● What the task asks: Scan the records beneath this line for the line holding "else if x.ty == 0xC" and the line holding "loaded segment. -/", then transcribe exactly those two and all lines between.

(Data shown begins)

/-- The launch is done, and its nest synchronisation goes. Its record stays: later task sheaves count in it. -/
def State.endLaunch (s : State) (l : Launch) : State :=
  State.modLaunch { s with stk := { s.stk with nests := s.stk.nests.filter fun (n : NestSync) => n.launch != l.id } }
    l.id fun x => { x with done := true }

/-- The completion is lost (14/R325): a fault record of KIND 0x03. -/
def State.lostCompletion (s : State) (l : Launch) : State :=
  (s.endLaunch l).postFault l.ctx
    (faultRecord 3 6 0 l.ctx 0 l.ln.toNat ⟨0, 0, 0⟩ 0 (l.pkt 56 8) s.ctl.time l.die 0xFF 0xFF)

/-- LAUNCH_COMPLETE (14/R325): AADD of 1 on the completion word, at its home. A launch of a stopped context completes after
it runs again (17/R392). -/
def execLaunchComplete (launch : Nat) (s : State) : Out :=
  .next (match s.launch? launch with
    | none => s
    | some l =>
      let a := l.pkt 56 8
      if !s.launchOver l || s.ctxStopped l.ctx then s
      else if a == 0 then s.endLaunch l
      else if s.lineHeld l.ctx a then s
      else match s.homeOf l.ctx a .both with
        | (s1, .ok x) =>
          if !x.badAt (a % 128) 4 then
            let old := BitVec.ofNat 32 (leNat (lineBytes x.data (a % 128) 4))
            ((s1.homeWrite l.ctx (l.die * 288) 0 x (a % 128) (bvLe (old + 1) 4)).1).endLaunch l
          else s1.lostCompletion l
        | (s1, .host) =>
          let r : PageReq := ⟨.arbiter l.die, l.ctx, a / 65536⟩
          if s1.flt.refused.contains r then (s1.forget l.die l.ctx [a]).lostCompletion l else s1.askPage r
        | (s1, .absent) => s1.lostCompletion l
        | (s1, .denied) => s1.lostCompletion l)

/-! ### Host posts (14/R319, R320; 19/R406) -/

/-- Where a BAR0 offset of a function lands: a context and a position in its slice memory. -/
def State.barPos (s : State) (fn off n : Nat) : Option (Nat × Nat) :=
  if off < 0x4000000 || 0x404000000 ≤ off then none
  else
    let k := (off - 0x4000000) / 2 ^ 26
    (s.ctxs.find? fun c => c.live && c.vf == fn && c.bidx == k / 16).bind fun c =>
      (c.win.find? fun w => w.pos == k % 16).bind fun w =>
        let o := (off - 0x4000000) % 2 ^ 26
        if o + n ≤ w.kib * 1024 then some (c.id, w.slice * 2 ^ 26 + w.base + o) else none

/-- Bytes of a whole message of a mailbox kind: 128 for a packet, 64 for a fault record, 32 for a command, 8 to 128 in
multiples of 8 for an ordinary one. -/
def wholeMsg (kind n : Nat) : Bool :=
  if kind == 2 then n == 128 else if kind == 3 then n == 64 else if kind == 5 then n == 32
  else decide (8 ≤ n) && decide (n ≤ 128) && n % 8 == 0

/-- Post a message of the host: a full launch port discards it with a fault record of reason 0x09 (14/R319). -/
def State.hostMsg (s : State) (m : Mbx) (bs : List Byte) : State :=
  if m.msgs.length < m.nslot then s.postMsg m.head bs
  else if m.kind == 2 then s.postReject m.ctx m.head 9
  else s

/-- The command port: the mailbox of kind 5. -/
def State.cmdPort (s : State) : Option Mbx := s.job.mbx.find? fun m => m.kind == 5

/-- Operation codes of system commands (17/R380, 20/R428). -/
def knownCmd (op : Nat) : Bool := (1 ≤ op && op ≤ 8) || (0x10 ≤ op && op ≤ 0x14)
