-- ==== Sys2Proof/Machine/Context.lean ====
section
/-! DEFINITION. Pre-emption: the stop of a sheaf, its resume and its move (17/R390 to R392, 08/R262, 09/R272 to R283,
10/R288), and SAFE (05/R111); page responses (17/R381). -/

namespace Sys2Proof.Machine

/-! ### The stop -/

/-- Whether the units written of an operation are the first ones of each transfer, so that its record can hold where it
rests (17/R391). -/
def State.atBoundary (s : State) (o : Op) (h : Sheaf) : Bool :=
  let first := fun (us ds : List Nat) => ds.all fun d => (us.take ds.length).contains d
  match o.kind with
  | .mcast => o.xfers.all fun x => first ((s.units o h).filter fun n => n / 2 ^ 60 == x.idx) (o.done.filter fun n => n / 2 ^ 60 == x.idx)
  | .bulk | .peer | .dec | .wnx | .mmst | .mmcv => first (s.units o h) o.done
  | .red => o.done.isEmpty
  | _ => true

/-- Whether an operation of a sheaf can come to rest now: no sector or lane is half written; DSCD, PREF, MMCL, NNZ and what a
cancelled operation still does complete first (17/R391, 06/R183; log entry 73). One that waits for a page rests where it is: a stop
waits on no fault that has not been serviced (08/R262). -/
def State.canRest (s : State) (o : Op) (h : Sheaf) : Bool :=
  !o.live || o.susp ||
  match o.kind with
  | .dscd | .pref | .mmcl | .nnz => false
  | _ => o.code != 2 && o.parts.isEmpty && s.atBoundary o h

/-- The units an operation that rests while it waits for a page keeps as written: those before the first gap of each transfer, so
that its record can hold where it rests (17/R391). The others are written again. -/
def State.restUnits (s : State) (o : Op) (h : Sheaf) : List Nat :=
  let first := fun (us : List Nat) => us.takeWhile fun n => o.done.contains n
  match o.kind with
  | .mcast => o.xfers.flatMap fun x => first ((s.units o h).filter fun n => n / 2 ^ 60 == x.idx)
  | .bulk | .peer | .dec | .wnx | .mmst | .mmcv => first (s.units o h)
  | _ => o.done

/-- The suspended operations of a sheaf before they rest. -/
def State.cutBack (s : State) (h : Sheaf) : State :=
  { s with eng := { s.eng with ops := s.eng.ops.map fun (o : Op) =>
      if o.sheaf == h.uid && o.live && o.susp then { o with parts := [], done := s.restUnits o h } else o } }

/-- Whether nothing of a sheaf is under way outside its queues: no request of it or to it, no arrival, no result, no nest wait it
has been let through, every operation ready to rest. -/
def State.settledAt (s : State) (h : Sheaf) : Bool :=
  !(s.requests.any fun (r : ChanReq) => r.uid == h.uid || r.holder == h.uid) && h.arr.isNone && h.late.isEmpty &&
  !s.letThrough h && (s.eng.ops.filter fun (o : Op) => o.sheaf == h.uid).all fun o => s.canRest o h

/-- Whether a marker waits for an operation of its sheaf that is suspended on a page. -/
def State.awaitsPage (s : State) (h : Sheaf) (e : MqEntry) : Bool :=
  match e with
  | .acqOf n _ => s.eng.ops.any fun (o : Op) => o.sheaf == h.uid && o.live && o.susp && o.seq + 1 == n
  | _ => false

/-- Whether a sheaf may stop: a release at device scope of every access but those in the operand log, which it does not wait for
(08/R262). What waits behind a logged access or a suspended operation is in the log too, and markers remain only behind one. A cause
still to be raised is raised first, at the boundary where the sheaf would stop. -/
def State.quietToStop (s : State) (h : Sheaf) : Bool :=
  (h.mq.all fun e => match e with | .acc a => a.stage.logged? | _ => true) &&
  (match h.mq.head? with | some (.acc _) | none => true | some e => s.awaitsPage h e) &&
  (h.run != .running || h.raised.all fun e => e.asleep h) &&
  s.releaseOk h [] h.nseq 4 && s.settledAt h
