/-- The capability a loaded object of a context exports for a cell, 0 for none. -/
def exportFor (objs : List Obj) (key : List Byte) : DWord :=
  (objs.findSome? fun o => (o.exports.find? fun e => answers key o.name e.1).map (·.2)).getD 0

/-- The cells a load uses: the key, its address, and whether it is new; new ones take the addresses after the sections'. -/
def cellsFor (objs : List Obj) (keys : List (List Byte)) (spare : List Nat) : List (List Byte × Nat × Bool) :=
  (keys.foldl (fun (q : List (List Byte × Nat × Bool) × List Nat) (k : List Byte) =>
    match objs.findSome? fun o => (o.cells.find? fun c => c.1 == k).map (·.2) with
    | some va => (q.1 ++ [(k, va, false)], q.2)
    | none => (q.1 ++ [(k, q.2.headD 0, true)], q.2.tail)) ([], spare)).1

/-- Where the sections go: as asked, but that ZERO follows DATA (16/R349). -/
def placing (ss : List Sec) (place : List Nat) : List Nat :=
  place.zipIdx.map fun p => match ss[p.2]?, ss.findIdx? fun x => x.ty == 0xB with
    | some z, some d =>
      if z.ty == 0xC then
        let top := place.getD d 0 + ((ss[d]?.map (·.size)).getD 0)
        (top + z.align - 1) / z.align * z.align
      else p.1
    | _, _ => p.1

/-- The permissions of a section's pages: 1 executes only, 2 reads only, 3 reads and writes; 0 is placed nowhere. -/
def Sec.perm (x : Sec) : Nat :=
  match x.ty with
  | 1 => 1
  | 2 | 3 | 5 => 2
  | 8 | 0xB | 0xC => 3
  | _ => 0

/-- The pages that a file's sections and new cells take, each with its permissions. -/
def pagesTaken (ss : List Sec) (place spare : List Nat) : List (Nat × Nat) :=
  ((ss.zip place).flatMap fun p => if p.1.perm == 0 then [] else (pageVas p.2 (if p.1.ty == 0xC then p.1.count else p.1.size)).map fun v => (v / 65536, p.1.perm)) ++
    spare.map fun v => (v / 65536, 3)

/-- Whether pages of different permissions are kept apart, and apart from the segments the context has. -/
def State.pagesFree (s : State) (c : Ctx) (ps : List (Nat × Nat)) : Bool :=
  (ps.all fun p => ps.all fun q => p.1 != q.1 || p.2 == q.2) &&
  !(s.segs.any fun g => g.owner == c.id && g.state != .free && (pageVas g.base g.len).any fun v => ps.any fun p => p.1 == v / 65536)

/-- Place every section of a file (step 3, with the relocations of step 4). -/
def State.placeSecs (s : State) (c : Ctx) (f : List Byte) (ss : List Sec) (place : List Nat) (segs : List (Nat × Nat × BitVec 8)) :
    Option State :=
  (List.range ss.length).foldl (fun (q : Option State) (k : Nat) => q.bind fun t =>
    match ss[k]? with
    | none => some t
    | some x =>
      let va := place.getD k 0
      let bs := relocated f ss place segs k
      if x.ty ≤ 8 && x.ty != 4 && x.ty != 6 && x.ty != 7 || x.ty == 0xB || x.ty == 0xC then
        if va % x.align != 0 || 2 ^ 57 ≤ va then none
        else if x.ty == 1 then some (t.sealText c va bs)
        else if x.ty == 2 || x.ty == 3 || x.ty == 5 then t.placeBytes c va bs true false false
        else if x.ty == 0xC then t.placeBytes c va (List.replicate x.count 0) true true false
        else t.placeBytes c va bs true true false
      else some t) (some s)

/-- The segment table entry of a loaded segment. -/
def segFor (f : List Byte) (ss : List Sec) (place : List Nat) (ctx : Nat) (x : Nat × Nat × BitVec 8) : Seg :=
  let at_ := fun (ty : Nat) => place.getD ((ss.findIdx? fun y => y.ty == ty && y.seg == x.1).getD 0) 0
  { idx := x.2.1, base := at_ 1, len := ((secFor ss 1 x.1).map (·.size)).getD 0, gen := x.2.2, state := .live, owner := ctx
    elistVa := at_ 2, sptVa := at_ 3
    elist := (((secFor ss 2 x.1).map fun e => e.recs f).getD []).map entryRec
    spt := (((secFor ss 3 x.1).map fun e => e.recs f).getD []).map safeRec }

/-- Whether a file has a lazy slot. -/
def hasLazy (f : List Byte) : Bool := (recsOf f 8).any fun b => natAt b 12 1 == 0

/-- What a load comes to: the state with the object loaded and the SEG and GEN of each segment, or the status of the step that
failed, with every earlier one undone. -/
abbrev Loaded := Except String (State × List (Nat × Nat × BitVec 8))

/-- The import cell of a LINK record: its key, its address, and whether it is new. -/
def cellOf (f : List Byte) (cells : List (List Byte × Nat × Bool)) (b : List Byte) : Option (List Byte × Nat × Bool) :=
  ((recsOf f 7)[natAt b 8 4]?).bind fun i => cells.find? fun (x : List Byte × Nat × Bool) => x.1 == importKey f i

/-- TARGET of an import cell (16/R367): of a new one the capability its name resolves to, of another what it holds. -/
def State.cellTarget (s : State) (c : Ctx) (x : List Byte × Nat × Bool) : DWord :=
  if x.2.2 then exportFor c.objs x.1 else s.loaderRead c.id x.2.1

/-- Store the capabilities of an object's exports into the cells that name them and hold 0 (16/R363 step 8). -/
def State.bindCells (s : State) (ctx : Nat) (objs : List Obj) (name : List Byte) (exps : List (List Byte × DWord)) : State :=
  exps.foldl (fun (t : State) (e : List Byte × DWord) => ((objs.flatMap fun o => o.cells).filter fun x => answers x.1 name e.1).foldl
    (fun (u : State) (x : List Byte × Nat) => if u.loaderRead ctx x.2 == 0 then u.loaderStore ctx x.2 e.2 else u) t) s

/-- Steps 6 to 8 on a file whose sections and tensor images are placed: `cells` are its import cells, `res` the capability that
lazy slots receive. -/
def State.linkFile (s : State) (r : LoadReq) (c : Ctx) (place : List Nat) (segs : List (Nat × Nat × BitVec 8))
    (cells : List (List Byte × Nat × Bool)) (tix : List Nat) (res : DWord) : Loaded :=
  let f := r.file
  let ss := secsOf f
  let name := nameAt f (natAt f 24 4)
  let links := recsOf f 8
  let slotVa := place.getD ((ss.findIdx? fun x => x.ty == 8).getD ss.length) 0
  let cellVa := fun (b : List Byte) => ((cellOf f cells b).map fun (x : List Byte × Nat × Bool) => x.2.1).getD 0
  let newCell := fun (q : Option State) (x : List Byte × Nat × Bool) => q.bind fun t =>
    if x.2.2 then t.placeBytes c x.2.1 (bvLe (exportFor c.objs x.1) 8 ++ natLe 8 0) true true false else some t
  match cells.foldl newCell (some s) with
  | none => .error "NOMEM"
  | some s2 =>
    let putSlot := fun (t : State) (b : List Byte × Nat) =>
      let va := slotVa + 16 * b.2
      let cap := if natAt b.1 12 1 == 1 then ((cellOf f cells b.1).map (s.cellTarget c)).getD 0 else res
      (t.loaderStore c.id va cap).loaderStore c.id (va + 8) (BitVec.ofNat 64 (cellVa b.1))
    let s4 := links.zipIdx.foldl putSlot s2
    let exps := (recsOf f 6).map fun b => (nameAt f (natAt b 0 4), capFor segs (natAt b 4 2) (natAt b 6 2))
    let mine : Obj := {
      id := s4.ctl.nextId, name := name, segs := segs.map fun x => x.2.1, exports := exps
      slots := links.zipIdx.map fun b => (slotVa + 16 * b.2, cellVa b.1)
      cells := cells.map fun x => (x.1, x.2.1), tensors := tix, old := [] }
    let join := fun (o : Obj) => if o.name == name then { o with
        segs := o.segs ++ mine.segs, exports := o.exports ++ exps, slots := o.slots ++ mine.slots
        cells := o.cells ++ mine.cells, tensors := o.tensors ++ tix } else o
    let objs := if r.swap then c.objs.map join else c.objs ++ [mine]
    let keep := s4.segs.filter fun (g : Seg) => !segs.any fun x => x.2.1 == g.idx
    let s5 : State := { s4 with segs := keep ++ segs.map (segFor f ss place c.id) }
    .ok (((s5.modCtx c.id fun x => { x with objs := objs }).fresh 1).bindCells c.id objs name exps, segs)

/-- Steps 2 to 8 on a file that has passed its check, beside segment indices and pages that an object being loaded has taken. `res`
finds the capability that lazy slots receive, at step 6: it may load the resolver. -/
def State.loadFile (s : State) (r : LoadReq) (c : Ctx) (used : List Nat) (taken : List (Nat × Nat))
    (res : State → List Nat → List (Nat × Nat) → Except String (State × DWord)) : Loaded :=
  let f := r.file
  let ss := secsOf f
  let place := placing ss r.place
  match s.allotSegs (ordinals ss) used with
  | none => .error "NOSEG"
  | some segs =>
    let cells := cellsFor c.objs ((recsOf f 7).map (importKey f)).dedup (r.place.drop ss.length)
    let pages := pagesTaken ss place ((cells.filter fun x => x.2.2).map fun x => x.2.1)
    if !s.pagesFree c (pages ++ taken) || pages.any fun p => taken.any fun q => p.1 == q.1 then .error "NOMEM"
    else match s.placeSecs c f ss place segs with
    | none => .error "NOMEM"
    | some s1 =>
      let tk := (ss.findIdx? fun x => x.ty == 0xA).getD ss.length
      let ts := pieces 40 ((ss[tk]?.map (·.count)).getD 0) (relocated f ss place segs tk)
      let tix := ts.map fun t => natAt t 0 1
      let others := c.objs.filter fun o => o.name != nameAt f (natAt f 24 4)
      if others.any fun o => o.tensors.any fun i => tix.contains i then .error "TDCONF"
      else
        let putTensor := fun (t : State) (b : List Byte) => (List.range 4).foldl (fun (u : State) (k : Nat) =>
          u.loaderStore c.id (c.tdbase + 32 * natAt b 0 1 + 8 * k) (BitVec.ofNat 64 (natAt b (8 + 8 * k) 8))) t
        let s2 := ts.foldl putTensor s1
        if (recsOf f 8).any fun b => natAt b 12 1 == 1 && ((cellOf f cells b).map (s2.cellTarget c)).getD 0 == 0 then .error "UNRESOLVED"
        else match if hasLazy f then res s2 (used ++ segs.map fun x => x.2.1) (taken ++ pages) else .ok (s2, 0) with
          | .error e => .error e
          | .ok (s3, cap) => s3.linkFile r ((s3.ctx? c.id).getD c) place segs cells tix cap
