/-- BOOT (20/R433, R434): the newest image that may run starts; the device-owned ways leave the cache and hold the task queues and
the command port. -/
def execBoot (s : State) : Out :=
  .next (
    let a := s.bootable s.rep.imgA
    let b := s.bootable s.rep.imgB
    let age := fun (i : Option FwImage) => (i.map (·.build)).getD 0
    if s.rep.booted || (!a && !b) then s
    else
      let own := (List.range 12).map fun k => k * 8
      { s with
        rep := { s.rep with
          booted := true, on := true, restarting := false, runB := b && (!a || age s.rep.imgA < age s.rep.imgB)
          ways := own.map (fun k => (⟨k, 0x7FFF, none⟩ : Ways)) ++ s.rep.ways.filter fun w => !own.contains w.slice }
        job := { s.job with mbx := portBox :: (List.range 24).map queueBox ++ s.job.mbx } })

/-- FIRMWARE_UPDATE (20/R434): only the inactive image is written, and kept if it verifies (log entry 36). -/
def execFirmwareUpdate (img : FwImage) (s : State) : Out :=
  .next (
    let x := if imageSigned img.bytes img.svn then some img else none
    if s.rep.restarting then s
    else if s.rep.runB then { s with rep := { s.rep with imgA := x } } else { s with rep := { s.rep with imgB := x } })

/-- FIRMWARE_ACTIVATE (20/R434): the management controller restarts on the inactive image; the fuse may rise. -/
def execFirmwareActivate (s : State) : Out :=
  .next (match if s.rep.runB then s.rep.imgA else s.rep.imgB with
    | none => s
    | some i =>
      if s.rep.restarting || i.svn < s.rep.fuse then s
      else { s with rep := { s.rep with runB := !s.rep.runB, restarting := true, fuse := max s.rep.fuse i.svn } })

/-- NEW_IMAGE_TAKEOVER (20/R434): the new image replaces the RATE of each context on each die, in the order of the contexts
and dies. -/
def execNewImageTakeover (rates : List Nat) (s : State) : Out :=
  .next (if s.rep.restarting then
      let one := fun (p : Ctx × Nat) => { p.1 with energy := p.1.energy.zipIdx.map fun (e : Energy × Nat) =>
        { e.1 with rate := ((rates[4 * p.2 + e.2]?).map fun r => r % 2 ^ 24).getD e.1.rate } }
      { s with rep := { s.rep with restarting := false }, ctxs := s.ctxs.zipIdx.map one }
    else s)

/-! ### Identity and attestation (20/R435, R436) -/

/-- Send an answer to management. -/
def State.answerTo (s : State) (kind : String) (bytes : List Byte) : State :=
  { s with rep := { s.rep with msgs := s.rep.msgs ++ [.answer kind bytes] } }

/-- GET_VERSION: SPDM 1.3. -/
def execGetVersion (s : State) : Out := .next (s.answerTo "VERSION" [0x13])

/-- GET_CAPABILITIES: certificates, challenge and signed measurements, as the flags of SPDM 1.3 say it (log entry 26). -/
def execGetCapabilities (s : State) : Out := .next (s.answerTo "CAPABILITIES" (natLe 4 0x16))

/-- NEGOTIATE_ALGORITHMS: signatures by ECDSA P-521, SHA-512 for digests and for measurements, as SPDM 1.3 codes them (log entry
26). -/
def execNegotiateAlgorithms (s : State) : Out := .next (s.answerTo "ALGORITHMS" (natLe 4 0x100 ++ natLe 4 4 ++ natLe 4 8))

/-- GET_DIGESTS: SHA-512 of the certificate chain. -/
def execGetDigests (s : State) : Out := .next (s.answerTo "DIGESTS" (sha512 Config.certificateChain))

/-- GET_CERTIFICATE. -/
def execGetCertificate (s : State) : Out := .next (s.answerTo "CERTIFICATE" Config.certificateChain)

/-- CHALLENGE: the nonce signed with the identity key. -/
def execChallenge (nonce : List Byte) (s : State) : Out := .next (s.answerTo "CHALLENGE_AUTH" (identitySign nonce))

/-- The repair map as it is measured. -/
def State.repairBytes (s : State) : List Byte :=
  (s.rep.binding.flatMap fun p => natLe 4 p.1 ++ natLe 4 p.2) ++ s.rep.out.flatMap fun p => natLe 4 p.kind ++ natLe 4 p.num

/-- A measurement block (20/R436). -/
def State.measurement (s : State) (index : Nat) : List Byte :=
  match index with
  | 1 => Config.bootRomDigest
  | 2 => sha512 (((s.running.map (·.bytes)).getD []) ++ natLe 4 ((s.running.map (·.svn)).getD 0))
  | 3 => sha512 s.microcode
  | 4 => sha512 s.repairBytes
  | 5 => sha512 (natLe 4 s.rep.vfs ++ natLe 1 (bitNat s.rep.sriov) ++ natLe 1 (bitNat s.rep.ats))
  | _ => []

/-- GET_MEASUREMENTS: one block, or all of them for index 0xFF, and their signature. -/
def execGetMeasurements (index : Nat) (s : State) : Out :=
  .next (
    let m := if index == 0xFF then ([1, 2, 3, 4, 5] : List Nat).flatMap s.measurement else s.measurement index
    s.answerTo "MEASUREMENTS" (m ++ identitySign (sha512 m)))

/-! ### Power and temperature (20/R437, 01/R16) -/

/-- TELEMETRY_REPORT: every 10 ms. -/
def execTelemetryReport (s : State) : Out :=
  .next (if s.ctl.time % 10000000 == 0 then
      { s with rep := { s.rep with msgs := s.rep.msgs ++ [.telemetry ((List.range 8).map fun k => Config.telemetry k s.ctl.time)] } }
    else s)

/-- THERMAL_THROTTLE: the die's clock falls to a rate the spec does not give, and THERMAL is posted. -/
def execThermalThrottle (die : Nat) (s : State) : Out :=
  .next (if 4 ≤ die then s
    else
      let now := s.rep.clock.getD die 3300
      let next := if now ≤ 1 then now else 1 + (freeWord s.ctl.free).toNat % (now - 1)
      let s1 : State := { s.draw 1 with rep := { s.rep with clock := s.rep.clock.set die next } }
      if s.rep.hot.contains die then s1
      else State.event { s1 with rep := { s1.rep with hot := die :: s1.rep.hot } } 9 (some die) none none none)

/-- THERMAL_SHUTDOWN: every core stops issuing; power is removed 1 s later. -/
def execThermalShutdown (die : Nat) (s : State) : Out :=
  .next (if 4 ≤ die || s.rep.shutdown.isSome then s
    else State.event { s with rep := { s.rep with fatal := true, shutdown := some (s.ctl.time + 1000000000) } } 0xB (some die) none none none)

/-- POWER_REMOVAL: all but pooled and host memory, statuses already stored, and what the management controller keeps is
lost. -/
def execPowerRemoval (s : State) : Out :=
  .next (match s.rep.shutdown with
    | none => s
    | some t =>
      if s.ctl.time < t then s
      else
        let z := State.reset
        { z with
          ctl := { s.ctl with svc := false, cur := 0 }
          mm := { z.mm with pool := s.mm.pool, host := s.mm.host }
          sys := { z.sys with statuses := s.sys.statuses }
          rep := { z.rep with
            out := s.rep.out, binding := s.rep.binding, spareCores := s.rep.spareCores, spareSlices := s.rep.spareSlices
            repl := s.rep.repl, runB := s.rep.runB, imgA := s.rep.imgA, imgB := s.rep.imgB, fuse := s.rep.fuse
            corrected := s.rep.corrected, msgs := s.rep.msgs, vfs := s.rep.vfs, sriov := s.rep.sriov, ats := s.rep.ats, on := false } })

(Data shown ends)

● Result of the exercise:
        else if x.ty == 0xC then t.placeBytes c va (List.replicate x.count 0) true true false
        else t.placeBytes c va bs true true false
      else some t) (some s)

/-- The segment table entry of a loaded segment. -/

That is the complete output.